Challenges in multi-lingual corpus and transcending keyword-based search
The new tool interrogates a collection of Italian, English, French, Spanish, German and Dutch sources. The large modularized corpus contains more than 100 million words for each language. A significant part of the sources of the corpus was only available as images or pdf files and Optical Character Recognition (OCR) to convert them in a processable format. The team from UniBo, consisting of Valentina Presutti, Rocco Tripodi, Arianna Graciotti, Marco Grasso, have been using more Natural Language Processing techniques to process the corpus and produce automatic morphosyntactic, semantic and MH-specific annotations. Further, custom APIs enable domain experts, scholars and music professionals to leverage the annotations produced to perform advanced structured queries on the corpus. The available search capabilities transcend standard keyword-based search, and allow for querying the corpus by using the advanced semantic information.

How to use Polifonia Corpus
To search in this corpus, the user first needs to prepare a few parameters. The typical user, linguists or students in the field, can start by entering a keyword in the “Query” section, which should be a musical concept such as ‘guitar’, ‘opera’, or ‘aria’. In the “Type” section users specify how the tool should search: by keyword, lemma, conceptual or named entities search. Then follows the selection of the “Module” to determine the source collection the tool should dig into (Wikipedia, Books, Periodicals or Pilots). The next section asks for selection of the module’s “Language”. The results that follow are sentences in which the input word is found. These sentences are listed in a Key Word In Context (KWIC) index, a well known practice in linguistic corpora querying. The results are listed in concordance lines, which means that they showcase the textual content following and preceding the concordance line keyword. It is also possible to access the full sentence line and its related source.

Release
The Polifonia Corpus is now live and released through the dedicated Polifonia Corpus GitHub repository and the interactive website. The Corpus, metadata and statistics, along with its annotations and interrogation tools are also part of the Polifonia Ecosystem.

Recent News

Polifonia is known for its strong links with academia and is pleased to present some highlights in its involvement in research and associated conferences.

Polifonia is known for its strong links with academia and is pleased to present some highlights in its…

29 February 2024

In 2024, Paul Mulholland, Naomi Barker and Paul Warren (The Open University, U.K) are continuing their experiment investigating how different kinds of music influence the appreciation of an artwork; and to what extent the same kind of sense-making processes are used when viewing artwork and when listening to music. To do this, the researchers are looking for more participants. They have now automated the process so that participants can complete the experiment online without the involvement of an experimenter.

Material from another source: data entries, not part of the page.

-- ==== Sys2Proof/Machine/Tags.lean ====
section
/-! DEFINITION. Owner tags of the on-chip arrays, and what they do to reads and writes (R375, R376, R389; log 33). -/

namespace Sys2Proof.Machine

/-- The tagged units of the arrays (R375), by their physical places; the blocks of a warp are numbered from the first slot unit that it holds, and an entry of a queue by its place there (log 33). -/
inductive StoreUnit where
  /-- 512 bytes of the main register file: block i of the warp whose first slot unit is u -/
  | regBlock (cluster quad u i : Nat)
  /-- a staging set of the near buffer -/
  | staging (cluster quad u : Nat)
  /-- a context of a narrow core -/
  | narrowCtx (cluster n k : Nat)
  | granule (cluster g : Nat)
  /-- an ACM tile, a WB slot, an entry of the scale cache, an entry of a matrix unit's queue -/
  | tile (cluster quad t : Nat)
  | slot (cluster quad k : Nat)
  | scale (cluster quad k : Nat)
  | command (cluster quad i : Nat)
  /-- an entry of the buffers of the CE or of the SE -/
  | engine (cluster : Nat) (se : Bool) (i : Nat)
  /-- the 128-byte line of a device address, in an L1 or in L2 -/
  | line (d : Nat)
  deriving DecidableEq, Repr

/-- The key of a unit's tag. -/
def StoreUnit.key (u : StoreUnit) : Nat :=
  let at3 (kind c q i : Nat) : Nat := 16 * (2 ^ 20 * (8 * c + q) + i) + kind
  match u with
  | .regBlock c q u i => at3 0 c q (512 * u + i)
  | .staging c q u => at3 1 c q u
  | .narrowCtx c n k => at3 2 c n k
  | .granule c g => at3 3 c 0 g
  | .tile c q t => at3 4 c q t
  | .slot c q k => at3 5 c q k
  | .scale c q k => at3 6 c q k
  | .command c q i => at3 7 c q i
  | .engine c se i => at3 8 c (if se then 1 else 0) i
  | .line d => at3 9 0 0 (d / 128)

/-- The units that an agent holds, unless they have been claimed (R61, R62, R63, R292). -/
def State.unitsOfAgent (s : State) (a : Agent) : List StoreUnit :=
  let own := if s.unitUse a = 0 then [] else match a.core with
    | .wide _ _ => (a.units.take 1).flatMap (fun u =>
        .staging a.cluster a.core.quad u :: (List.range (blocksOf a.width a.nregs)).map (fun i => .regBlock a.cluster a.core.quad u i))
    | .narrow n => a.units.map (fun k => .narrowCtx a.cluster n k)
  own ++ (a.gmGran.filter (fun g => !(a.gmSpilt.contains g))).map (fun g => .granule a.cluster g)
/-- The units that an image of a matrix unit holds: those with contents that have not been spilt, and the entries of its queue. -/
def unitsOfMu (key : Nat) (m : Mu) : List StoreUnit :=
  let c := key / 8192
  let q := key / 1024 % 8
  let there (u : Nat) : Bool := !(m.spilt.contains u)
  ((List.range 16).filter (fun t => there t && m.acm.any (fun x => x.1 / 16384 == t))).map (fun t => .tile c q t)
    ++ ((m.wb.map (fun x => x.1)).filter (fun k => there (16 + k))).map (fun k => .slot c q k)
    ++ (if there 32 then m.scache.zipIdx.map (fun x => .scale c q x.2) else [])
    ++ ((m.queue.filter (fun x => !x.out)).zipIdx).map (fun x => .command c q x.2)
/-- Units with a holder, and the VF that holds each. -/
def State.heldUnits (s : State) : List (StoreUnit × Nat) :=
  s.agents.flatMap (fun x => (s.unitsOfAgent x.2).map (fun u => (u, x.2.vf)))
    ++ s.groups.flatMap (fun x => (x.2.granules.filter (fun g => !(x.2.spilt.contains g))).map (fun g => (.granule x.2.cluster g, x.2.vf)))
    ++ s.launches.flatMap (fun l => l.2.tgran.flatMap (fun t => (t.2.filter (fun g => !((mapGetD l.2.tspilt t.1 []).contains g))).map (fun g => (.granule t.1 g, l.2.vf))))
    ++ (s.mus.filter (fun x => s.ownsQuad (x.1 / 8192) (x.1 / 16 % 64) (x.1 / 1024 % 8))).flatMap (fun x => (unitsOfMu x.1 x.2).map (fun u => (u, x.1 / 16 % 64)))
    ++ s.engines.flatMap (fun x => ((x.2.filter (fun c => !c.out)).zipIdx).map (fun y => (.engine (x.1 / 2) (x.1 % 2 == 1) y.2, y.1.vf)))
/-- Every unit with a holder is tagged with its VF; a unit that nobody holds keeps its tag until its next owner writes it (R375, R376). -/
def State.retag (s : State) : NMap Owner := s.heldUnits.foldl (fun m x => mapSet m x.1.key (.vf x.2)) s.tags
/-- The tag of a unit (R375). That of a line is the owner of its extent; of an extent without an owner, and of a unit that no VF has held, it is Dale (log 33). -/
def State.tagOf (s : State) (u : StoreUnit) : Owner :=
  match u with
  | .line d => match mapGet? s.extents (extentOf d) with
    | some (.vf v) => .vf v
    | some (.win w) => .win w
    | none => .dale
  | u => mapGetD s.retag u.key .dale

/-- An agent of VF v sees the true contents of a unit with a tag (R376). -/
def State.mayRead (s : State) (tag : Owner) (v : Nat) : Bool :=
  match tag with
  | .vf n => n == v
  | .win w => ((mapGet? s.windows w).bind (fun x => mapGet? x.members v)).isSome
  | .dale => false
/-- A unit as a read by VF v finds it: zero in every byte where the tag is another's (R376). -/
def State.tagRead (s : State) (tag : Owner) (v : Nat) (bs : List Byte) : List Byte :=
  if s.mayRead tag v then bs else List.replicate bs.length 0
/-- A unit after a write of bytes at an offset by VF v: where the tag is another's, the bytes that the write does not supply become zero, and the tag becomes v (R376). -/
def State.tagWrite (s : State) (tag : Owner) (v : Nat) (unit : List Byte) (off : Nat) (bs : List Byte) : List Byte × Owner :=
  let base := s.tagRead tag v unit
  (base.take off ++ bs ++ base.drop (off + bs.length), match tag with | .win w => if s.mayRead tag v then .win w else .vf v | _ => .vf v)

end Sys2Proof.Machine
end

Music instrument with music notes on white background illustration In 2024, Paul Mulholland, Naomi…

17 January 2024

During the last project meeting, the Polifonia consortium extensively discussed how to foster the impact of the project in academia and beyond. How to make the output of Polifonia sustainable after the lifetime of the project is one important aspect. But fostering re-usability does not end by long-term preservation of certain assets (such as data and tools). In Polifonia Research Ecosystem – Impact of a project. A webinar on Data re-use and workflows, we will discuss how we ensure that more fluid assets such as interfaces, but also experiences in setting up and executing workflows via those interfaces, become reproducible and reuseable.

During the last project meeting, the Polifonia consortium extensively discussed how to foster the impact…

15 January 2024

For the Polifonia project, the Central Institute for Cataloging and Documentation (ICCD) of the Italian Ministry of Culture is carrying out activities on the historical bell heritage. The ICCD has also initiated a process of documentation of the practices and knowledge associated with bell production through collaboration with historical Italian foundries.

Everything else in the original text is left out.